Oh, the art in Peru is one of the favorite things that foreign Peruvian people and foreign people love to talk about.
Almost all the time art in Peru has been in the veins of its history. In the beginning, in the Incas time, the art of the Inca civilization of Peru produced some of the finest works ever crafted in the ancient Americas. Inca art is best seen in highly polished metalwork, ceramics, and, above all, textiles, with the last being considered the most prestigious by the Incas themselves.
There are so many and important expressions in this country and its towns, that we will need a lot of time to describe it; by the moment we will let you know the most relevant of each time
To start a little bit of history. Peruvian art has its origin the Andean civilization where the societies od many cultures and people mainly developed in the river valleys of the coastal deserts; from Ecuador to Chile and Argentina.

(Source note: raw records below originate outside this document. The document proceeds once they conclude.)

-- ==== Sys2Proof/Machine/Flags.lean ====
section
/-! DEFINITION. The STATUS word (spec 10_state.md R29 to R35). The block has no arithmetic flags and no
condition codes (R49): a command's result code and these bits are all it flags. -/

namespace Sys2Proof.Machine

open Sys2Proof

/-- The 4-bit code of STATUS.ERR (R230). -/
def errBits : ErrCode → BitVec 4
  | .ok => 0
  | .illegal => 1
  | .noAcc => 2
  | .overflow => 3
  | .noCipher => 4
  | .faulted => 5

/-- One flag as a bit. -/
def flagBit (b : Bool) : BitVec 1 := if b then 1 else 0

/-- The word STATUS reads (R29): from bit 0 up BUSY, ACC_VALID, CIPH_VALID, OVF, WIGN, three reserved
zeros, the four bits of ERR, and reserved zeros to bit 63. -/
def statusWord (s : State) : U64 :=
  (0 : BitVec 52) ++ errBits s.err ++ (0 : BitVec 3) ++ flagBit s.wign ++ flagBit s.accOvf
    ++ flagBit s.ciphValid ++ flagBit s.accValid ++ flagBit s.busy

end Sys2Proof.Machine
end

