-- ==== Sys2Proof/Machine/Accumulator.lean ====
section
/-! DEFINITION. The streaming accumulator: INIT and INS (spec 42_accumulator.md R140 to R149). -/

namespace Sys2Proof.Machine

open Sys2Proof

/-- `process_32bytes(A, blk)`: word i of the block is mixed into lane i (R142). -/
def process32 (P : Params) (a : Acc) (blk : List Byte) : Acc :=
  { a with lane := Vector.ofFn fun i => mix P a.lane[i] (le64 (slice blk (8 * i.val) (8 * i.val + 8))) }

/-- The top-up of R141: a buffer that already holds data takes bytes up to 32, and a full buffer is
processed as one block. The second component is i, the number of bytes taken. -/
def topUp (P : Params) (a : Acc) (s : List Byte) : Acc × Nat :=
  if 0 < a.fill then
    let take := min (blockBytes - a.fill) s.length
    let b := { a with pend := overwrite a.pend a.fill (slice s 0 take), fill := a.fill + take }
    if b.fill = blockBytes then ({ process32 P b b.pend.toList with fill := 0 }, take) else (b, take)
  else (a, 0)

/-- The while loop of R141, run for `n` spans of 32 bytes, directly from the input. -/
def processSpans (P : Params) : Nat → Acc → List Byte → Acc
  | 0, a, _ => a
  | n + 1, a, s => processSpans P n (process32 P a (slice s 0 blockBytes)) (s.drop blockBytes)

/-- The last step of R141: bytes left over go to the front of the pending buffer. -/
def keepTail (a : Acc) (tail : List Byte) : Acc :=
  if tail = [] then a else { a with pend := overwrite a.pend 0 tail, fill := tail.length }

/-- `absorb(A, s)` for a byte string of any length (R141). -/
def absorb (P : Params) (a : Acc) (s : List Byte) : Acc :=
  if s = [] then a
  else
    let t := topUp P a s
    let rest := s.drop t.2
    let n := rest.length / blockBytes
    let b := keepTail (processSpans P n t.1 rest) (rest.drop (blockBytes * n))
    { b with count := b.count + BitVec.ofNat 64 s.length }

/-- ACC as INIT constructs it from a seed (R140). -/
def initAcc (P : Params) (seed : U64) : Acc where
  lane := expand P seed
  count := 0
  pend := Vector.replicate 32 0
  fill := 0

/-- INIT (R140). It is legal whatever ACC.valid and ACC.ovf are. -/
def performInit (P : Params) (s : State) : State :=
  complete { setAcc (initAcc P s.seed) s with accValid := true, accOvf := false }

/-- The meaning of INIT (R140). -/
def execInit (s : State) : Host.Outcome State Fault Refusal := .next (performInit Config.params s)

/-- INS (R143): ILLEGAL for a LEN with no encoding, then NOACC and FAULTED, then OVERFLOW on the exact sum
(R145), then the absorption of DBYTES[0..LEN). -/
def performIns (P : Params) (len : Nat) (s : State) : State :=
  if dataMax < len then raiseError .illegal s
  else
    guarded (accCheck s)
      (fun s =>
        if 2 ^ 64 - 1 < s.acc.count.toNat + len then raiseError .overflow { s with accOvf := true }
        else complete (setAcc (absorb P s.acc (slice (dbytes s) 0 len)) s))
      s

/-- The meaning of INS (R143). -/
def execIns (len : Nat) (s : State) : Host.Outcome State Fault Refusal :=
  .next (performIns Config.params len s)

end Sys2Proof.Machine
end

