-- ==== Sys2Proof/Laws/Exec.lean ====
section
/-! SUPPORT. What the shared operations of Machine/Ops.lean and each meaning can do. -/

namespace Sys2Proof.Machine

open Sys2Proof

@[simp] theorem guarded_some (c : ErrCode) (body : State → State) (s : State) :
    guarded (some c) body s = raiseError c s := rfl

@[simp] theorem guarded_none (body : State → State) (s : State) : guarded none body s = body s := rfl

/-- R104: a guarded command raises the failed check's code or runs its body. -/
theorem guarded_cases (f : Option ErrCode) (body : State → State) (s : State) :
    (∃ c, f = some c ∧ guarded f body s = raiseError c s) ∨ (f = none ∧ guarded f body s = body s) := by
  cases f with
  | none => exact .inr ⟨rfl, rfl⟩
  | some c => exact .inl ⟨c, rfl, rfl⟩

theorem accCheck_invalid {s : State} (h : s.accValid = false) : accCheck s = some .noAcc := by simp [accCheck, h]

theorem accCheck_faulted {s : State} (h : s.accValid = true) (h' : s.accOvf = true) :
    accCheck s = some .faulted := by simp [accCheck, h, h']

theorem accCheck_pass {s : State} (h : s.accValid = true) (h' : s.accOvf = false) : accCheck s = none := by
  simp [accCheck, h, h']

/-- The accumulator checks, said once (R104). -/
theorem accCheck_cases (s : State) :
    (s.accValid = false ∧ accCheck s = some .noAcc) ∨
      (s.accValid = true ∧ s.accOvf = true ∧ accCheck s = some .faulted) ∨
      (s.accValid = true ∧ s.accOvf = false ∧ accCheck s = none) := by
  cases hv : s.accValid <;> cases ho : s.accOvf <;> simp [accCheck, hv, ho]

theorem cipherCheck_invalid {s : State} (h : s.ciphValid = false) : cipherCheck s = some .noCipher := by
  simp [cipherCheck, h]

theorem cipherCheck_pass {s : State} (h : s.ciphValid = true) : cipherCheck s = none := by simp [cipherCheck, h]

/-- The check of the stream commands, said once (R104). -/
theorem cipherCheck_cases (s : State) :
    (s.ciphValid = false ∧ cipherCheck s = some .noCipher) ∨ (s.ciphValid = true ∧ cipherCheck s = none) := by
  cases hv : s.ciphValid <;> simp [cipherCheck, hv]

/-- R43, R268: RES0.. take the words, a register past them keeps its value. -/
theorem writeRes_getElem (ws : List U64) (s : State) (k : Nat) (h : k < 8) :
    (writeRes ws s).res[k] = (ws[k]?).getD s.res[k] := by simp [writeRes]

theorem writeRes_above (ws : List U64) (s : State) (k : Nat) (h : k < 8) (hk : ws.length ≤ k) :
    (writeRes ws s).res[k] = s.res[k] := by
  rw [writeRes_getElem _ _ _ h, List.getElem?_eq_none hk]; rfl

theorem writeRes_below (ws : List U64) (s : State) (k : Nat) (h : k < 8) (hk : k < ws.length) :
    (writeRes ws s).res[k] = ws[k] := by
  rw [writeRes_getElem _ _ _ h, List.getElem?_eq_getElem hk]; rfl

@[simp] theorem writeRes_one (a : U64) (s : State) : writeRes [a] s = { s with res := s.res.set 0 a } := by
  unfold writeRes; congr 1; ext k hk; interval_cases k <;> simp

@[simp] theorem writeRes_two (a b : U64) (s : State) :
    writeRes [a, b] s = { s with res := (s.res.set 0 a).set 1 b } := by
  unfold writeRes; congr 1; ext k hk; interval_cases k <;> simp

@[simp] theorem writeRes_four (a b c d : U64) (s : State) :
    writeRes [a, b, c, d] s = { s with res := (((s.res.set 0 a).set 1 b).set 2 c).set 3 d } := by
  unfold writeRes; congr 1; ext k hk; interval_cases k <;> simp

/-- Eight words replace all of RES. -/
theorem writeRes_eight (v : Vector U64 8) (s : State) : writeRes v.toList s = { s with res := v } := by
  unfold writeRes; congr 1; ext k hk; interval_cases k <;> simp

/-- `perform(c)` of a legal command, as a function on states (R104). -/
def perform : Instr → State → State
  | .nop, s => performNop s
  | .init, s => performInit Config.params s
  | .ins len, s => performIns Config.params len s
  | .mix, s => performMix Config.params s
  | .h64, s => performH64 Config.params s
  | .h128, s => performH128 Config.params s
  | .h256, s => performH256 Config.params s
  | .sec128, s => performSec128 Config.params s
  | .sec256, s => performSec256 Config.params s
  | .sec512, s => performSec512 Config.params s
  | .cinit, s => performCinit Config.params s
  | .cgen, s => performCgen s
  | .cxor len, s => performCxor len s

/-- Every meaning answers `perform`'s state: it neither faults nor refuses (R101, R231). -/
@[simp] theorem exec_eq_perform (i : Instr) (s : State) : exec i s = .next (perform i s) := by
  cases i <;> rfl

@[simp] theorem next_inj {s t : State} :
    (Host.Outcome.next s : Host.Outcome State Fault Refusal) = .next t ↔ s = t := by
  constructor
  · intro h; injection h
  · rintro rfl; rfl

/-- Everything INS can do (R143): refuse, or overflow, or absorb. -/
theorem performIns_cases (P : Params) (len : Nat) (s : State) (h : len ≤ 32) :
    (s.accValid = false ∧ performIns P len s = raiseError .noAcc s) ∨
      (s.accValid = true ∧ s.accOvf = true ∧ performIns P len s = raiseError .faulted s) ∨
      (s.accValid = true ∧ s.accOvf = false ∧ 2 ^ 64 - 1 < s.acc.count.toNat + len ∧
        performIns P len s = raiseError .overflow { s with accOvf := true }) ∨
      (s.accValid = true ∧ s.accOvf = false ∧ s.acc.count.toNat + len ≤ 2 ^ 64 - 1 ∧
        performIns P len s = complete (setAcc (absorb P s.acc ((dbytes s).take len)) s)) := by
  have hl : ¬ dataMax < len := by simpa [dataMax] using h
  rcases accCheck_cases s with ⟨hv, hc⟩ | ⟨hv, ho, hc⟩ | ⟨hv, ho, hc⟩
  · exact .inl ⟨hv, by simp only [performIns, if_neg hl, hc, guarded_some]⟩
  · exact .inr (.inl ⟨hv, ho, by simp only [performIns, if_neg hl, hc, guarded_some]⟩)
  · rcases Nat.lt_or_ge (2 ^ 64 - 1) (s.acc.count.toNat + len) with hn | hn
    · exact .inr (.inr (.inl ⟨hv, ho, hn, by simp only [performIns, if_neg hl, hc, guarded_none, if_pos hn]⟩))
    · exact .inr (.inr (.inr ⟨hv, ho, hn, by
        simp only [performIns, if_neg hl, hc, guarded_none, if_neg (Nat.not_lt.2 hn), slice_zero]⟩))

/-- A command term with no encoding is refused as ILLEGAL (R83, R143). -/
theorem performIns_illegal (P : Params) (len : Nat) (s : State) (h : 32 < len) :
    performIns P len s = raiseError .illegal s := by
  simp only [performIns, if_pos (show dataMax < len from h)]

/-- Everything CGEN can do (R211). -/
theorem performCgen_cases (s : State) :
    (s.ciphValid = false ∧ performCgen s = raiseError .noCipher s) ∨
      (s.ciphValid = true ∧
        performCgen s = complete (writeRes (leWords 8 (cipherGen s.ciph).ks.toList) (setCipher (cipherGen s.ciph) s))) := by
  rcases cipherCheck_cases s with ⟨hv, hc⟩ | ⟨hv, hc⟩
  · exact .inl ⟨hv, by simp only [performCgen, hc, guarded_some]⟩
  · exact .inr ⟨hv, by simp only [performCgen, hc, guarded_none]⟩

/-- Everything CXOR can do (R212). -/
theorem performCxor_cases (len : Nat) (s : State) (h : len ≤ 32) :
    (s.ciphValid = false ∧ performCxor len s = raiseError .noCipher s) ∨
      (s.ciphValid = true ∧
        performCxor len s =
          complete (writeRes (leWords 4 ((cipherXor s.ciph ((dbytes s).take len)).2 ++ zeros (32 - len)))
            (setCipher (cipherXor s.ciph ((dbytes s).take len)).1 s))) := by
  have hl : ¬ dataMax < len := by simpa [dataMax] using h
  rcases cipherCheck_cases s with ⟨hv, hc⟩ | ⟨hv, hc⟩
  · exact .inl ⟨hv, by simp only [performCxor, if_neg hl, hc, guarded_some]⟩
  · exact .inr ⟨hv, by simp only [performCxor, if_neg hl, hc, guarded_none, slice_zero]⟩

theorem performCxor_illegal (len : Nat) (s : State) (h : 32 < len) :
    performCxor len s = raiseError .illegal s := by
  simp only [performCxor, if_pos (show dataMax < len from h)]

/-- The result words of a finalization command, and none for another command (R163, R181). -/
def finalWords (s : State) : Instr → List U64
  | .h64 => [fin64 Config.params s.acc]
  | .h128 => (fin128 Config.params s.acc).toList
  | .h256 => (fin256 Config.params s.acc).toList
  | .sec128 => secure Config.params s.acc 2 (keyWords s) (nonceWords s)
  | .sec256 => secure Config.params s.acc 4 (keyWords s) (nonceWords s)
  | .sec512 => secure Config.params s.acc 8 (keyWords s) (nonceWords s)
  | .nop => []
  | .init => []
  | .ins _ => []
  | .mix => []
  | .cinit => []
  | .cgen => []
  | .cxor _ => []

/-- Everything a finalization command can do (R104, R164 to R166, R183 to R185). -/
theorem perform_finalizer (i : Instr) (s : State) (h : finalizer i = true) :
    perform i s = guarded (accCheck s) (fun s => complete (writeRes (finalWords s i) s)) s := by
  cases i <;> first | (cases h; done) | rfl

theorem finalWords_length (i : Instr) (s : State) (h : finalizer i = true) :
    (finalWords s i).length = resultWords i := by
  cases i <;> first | (simp [finalWords, resultWords, secure]; done) | cases h

/-- What a command does when no check of R104 fails and INS does not overflow, before ERR <- OK. -/
def effect : Instr → State → State
  | .nop, s => s
  | .init, s => { setAcc (initAcc Config.params s.seed) s with accValid := true, accOvf := false }
  | .ins len, s => setAcc (absorb Config.params s.acc ((dbytes s).take len)) s
  | .mix, s => writeRes [mix Config.params s.data[0] s.data[1]] s
  | .h64, s => writeRes (finalWords s .h64) s
  | .h128, s => writeRes (finalWords s .h128) s
  | .h256, s => writeRes (finalWords s .h256) s
  | .sec128, s => writeRes (finalWords s .sec128) s
  | .sec256, s => writeRes (finalWords s .sec256) s
  | .sec512, s => writeRes (finalWords s .sec512) s
  | .cinit, s =>
    { setCipher (cipherNew Config.params (keyWords s) (nonceWords s) ctrInit) s with ciphValid := true }
  | .cgen, s => writeRes (leWords 8 (cipherGen s.ciph).ks.toList) (setCipher (cipherGen s.ciph) s)
  | .cxor len, s =>
    writeRes (leWords 4 ((cipherXor s.ciph ((dbytes s).take len)).2 ++ zeros (32 - len)))
      (setCipher (cipherXor s.ciph ((dbytes s).take len)).1 s)

/-- The state in which R104 lets the body of a command with an encoding run to its end. -/
def passes (i : Instr) (s : State) : Prop :=
  (accCommand i = true → s.accValid = true ∧ s.accOvf = false) ∧
    (streamCommand i = true → s.ciphValid = true) ∧ insOverflows s i = false

theorem effect_finalizer (i : Instr) (s : State) (h : finalizer i = true) :
    effect i s = writeRes (finalWords s i) s := by
  cases i <;> first | (cases h; done) | rfl

theorem accCommand_of_finalizer {i : Instr} (h : finalizer i = true) : accCommand i = true := by
  cases i <;> first | (cases h; done) | rfl

theorem streamCommand_of_finalizer {i : Instr} (h : finalizer i = true) : streamCommand i = false := by
  cases i <;> first | (cases h; done) | rfl

theorem insOverflows_of_finalizer {i : Instr} (s : State) (h : finalizer i = true) : insOverflows s i = false := by
  cases i <;> first | (cases h; done) | rfl

theorem perform_finalizer_cases (i : Instr) (s : State) (h : finalizer i = true) :
    (s.accValid = false ∧ perform i s = raiseError .noAcc s) ∨
      (s.accValid = true ∧ s.accOvf = true ∧ perform i s = raiseError .faulted s) ∨
      (s.accValid = true ∧ s.accOvf = false ∧ perform i s = complete (effect i s)) := by
  rw [perform_finalizer i s h, effect_finalizer i s h]
  rcases accCheck_cases s with ⟨hv, hc⟩ | ⟨hv, ho, hc⟩ | ⟨hv, ho, hc⟩
  · exact .inl ⟨hv, by rw [hc]; rfl⟩
  · exact .inr (.inl ⟨hv, ho, by rw [hc]; rfl⟩)
  · exact .inr (.inr ⟨hv, ho, by rw [hc]; rfl⟩)

/-- Everything a command with an encoding can do (R104, R232): raise NOACC, FAULTED or NOCIPHER and change
nothing else, overflow, or have its effect and end with OK. -/
theorem perform_cases (i : Instr) (s : State) (hw : i.wellFormed = true) :
    (accCommand i = true ∧ s.accValid = false ∧ perform i s = raiseError .noAcc s) ∨
      (accCommand i = true ∧ s.accValid = true ∧ s.accOvf = true ∧ perform i s = raiseError .faulted s) ∨
      (streamCommand i = true ∧ s.ciphValid = false ∧ perform i s = raiseError .noCipher s) ∨
      ((∃ len, i = .ins len) ∧ s.accValid = true ∧ s.accOvf = false ∧ insOverflows s i = true ∧
        perform i s = raiseError .overflow { s with accOvf := true }) ∨
      (passes i s ∧ perform i s = complete (effect i s)) := by
  by_cases hf : finalizer i = true
  · rcases perform_finalizer_cases i s hf with ⟨h1, h2⟩ | ⟨h1, h2, h3⟩ | ⟨h1, h2, h3⟩
    · exact .inl ⟨accCommand_of_finalizer hf, h1, h2⟩
    · exact .inr (.inl ⟨accCommand_of_finalizer hf, h1, h2, h3⟩)
    · exact .inr (.inr (.inr (.inr ⟨⟨fun _ => ⟨h1, h2⟩, by simp [streamCommand_of_finalizer hf],
        insOverflows_of_finalizer s hf⟩, h3⟩)))
  · have hp : ∀ j : Instr, accCommand j = false → streamCommand j = false → insOverflows s j = false → passes j s :=
      fun j h1 h2 h3 => ⟨by simp [h1], by simp [h2], h3⟩
    cases i with
    | h64 => simp [finalizer] at hf
    | h128 => simp [finalizer] at hf
    | h256 => simp [finalizer] at hf
    | sec128 => simp [finalizer] at hf
    | sec256 => simp [finalizer] at hf
    | sec512 => simp [finalizer] at hf
    | nop => exact .inr (.inr (.inr (.inr ⟨hp _ rfl rfl rfl, rfl⟩)))
    | init => exact .inr (.inr (.inr (.inr ⟨hp _ rfl rfl rfl, rfl⟩)))
    | mix => exact .inr (.inr (.inr (.inr ⟨hp _ rfl rfl rfl, rfl⟩)))
    | cinit => exact .inr (.inr (.inr (.inr ⟨hp _ rfl rfl rfl, rfl⟩)))
    | cgen =>
      rcases performCgen_cases s with ⟨hv, h⟩ | ⟨hv, h⟩
      · exact .inr (.inr (.inl ⟨rfl, hv, h⟩))
      · exact .inr (.inr (.inr (.inr ⟨⟨by simp [accCommand], fun _ => hv, rfl⟩, h⟩)))
    | cxor len =>
      rcases performCxor_cases len s (by simpa [Instr.wellFormed] using hw) with ⟨hv, h⟩ | ⟨hv, h⟩
      · exact .inr (.inr (.inl ⟨rfl, hv, h⟩))
      · exact .inr (.inr (.inr (.inr ⟨⟨by simp [accCommand], fun _ => hv, rfl⟩, h⟩)))
    | ins len =>
      rcases performIns_cases Config.params len s (by simpa [Instr.wellFormed] using hw) with
        ⟨hv, h⟩ | ⟨hv, ho, h⟩ | ⟨hv, ho, hn, h⟩ | ⟨hv, ho, hn, h⟩
      · exact .inl ⟨rfl, hv, h⟩
      · exact .inr (.inl ⟨rfl, hv, ho, h⟩)
      · exact .inr (.inr (.inr (.inl ⟨⟨len, rfl⟩, hv, ho, decide_eq_true hn, h⟩)))
      · exact .inr (.inr (.inr (.inr ⟨⟨fun _ => ⟨hv, ho⟩, by simp [streamCommand],
          decide_eq_false (Nat.not_lt.2 hn)⟩, h⟩)))

/-- A command term with no encoding is refused as ILLEGAL (R83). -/
theorem perform_illFormed (i : Instr) (s : State) (hw : i.wellFormed = false) :
    perform i s = raiseError .illegal s := by
  cases i with
  | ins len => exact performIns_illegal _ _ _ (by simpa [Instr.wellFormed] using hw)
  | cxor len => exact performCxor_illegal _ _ (by simpa [Instr.wellFormed] using hw)
  | _ => simp [Instr.wellFormed] at hw

/-- What no command's effect touches (R106). -/
theorem effect_frame (i : Instr) (s : State) :
    effect i s = { s with res := (effect i s).res, acc := (effect i s).acc, accValid := (effect i s).accValid,
                          accOvf := (effect i s).accOvf, ciph := (effect i s).ciph,
                          ciphValid := (effect i s).ciphValid } := by
  cases i <;> rfl

end Sys2Proof.Machine
end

Some people think that first developed on the narrow coastal.
Despite severe environmental challenges, the Andean civilizations domesticated a wide variety of crops, some of which became of worldwide importance. The Andean civilizations were also noteworthy for monumental architecture, textile weaving, and many unique characteristics of the societies they created. Spanish rule ended or transformed many elements of the Andean civilizations, notably influencing religion and architecture.
The Escuela Cusqueña, Cusco School was a Roman-Catholic artist tradition based in Cusco during the colonial period from the 16th to 18th centuries. Many colonial Cusco School paintings are preserved, most of them currently at Cusco, but also in other areas of Peru as well as other countries. Peruvian art is often viewed through the lens of Spain’s influence, in two stages. First, the native handicrafts–woven, intricate designs, and elaborately sculpted ceramics–the true art forms of the Andes. Then the second phase,
the neo-baroque and Gothic influence of Spain, and Catholic religious art, an integral part of the colonization that began in the early 16th century. In the resulting mix, European styles and art forms permeated with the artistic sensibilities of the locals.
During this centuries, artists came to Peru seeking commissions; as a sample, we have Bernardo Bitti that set up a workshop to train native people to paint in the baroque style which most famously was The Last Supper made by Marcos Zapata; the painting that is still hanging in the Cathedral of Cusco.
We can not forget the famous Martin Champi who was a photographer, originally from southern Peru and has become the only major indigenous Latin American photographer of his time. Recognized for the profound historic and ethnic documentary value of his photographs, he was a prolific portrait photographer in the towns and countryside of the Peruvian Andes. As well as being the leading portrait photographer in Cuzco, Chambi made many landscape photographs, which he sold mainly in the form of postcards, a
format he was a pioneer of in Peru. In 1979, New York’s Museum of Modern Art held a Chambi retrospective, which later traveled to various locations and inspired other international expositions of his work.
In Music; Peruvian music is an amalgamation of sounds and styles drawing on Peru’s Andean musical roots and Spanish musical influences. Native Peruvian music is dominated by the national instrument, the charango. The zampoña is a traditional Andean panpipe. It accompanies the folk music of the high Andes, where it is widely used. It is one of the main instruments in Andean Huayno. The harps are derived from the Baroque harps that were brought from Spain during the colonial period. Few Peruvian artists have encountered international fame. One female singer has become very successful from the ’50s and is now a live legend. Yma Sumac is a noted soprano of Peruvian origin. During the 1950s.
In theatre; Peruvian theatre has been successful thanks to authors such as Felipe Pardo, Manuel Ascencio Segura during the 19th century, and more recently Percy Gibson Parra or Juan Rios. Theatrical activity is booming thanks to university theatres and is increasing its audience thanks to new kinds of performances, such as the rural theatre. This art as developing all this year.
The textile art has had a great development in all stages. In recent years, alpaca has been used and continues to be used as a star product as well as vicuña for a high purchasing power.
Now, in this era, le museums and artists especially in Lima have had incredible development. We have world-famous photographers such as Mario Testino, known all around the world and preferred for the nobles and artists As you can see, in Peru in Peru you can never finish talking about art and culture.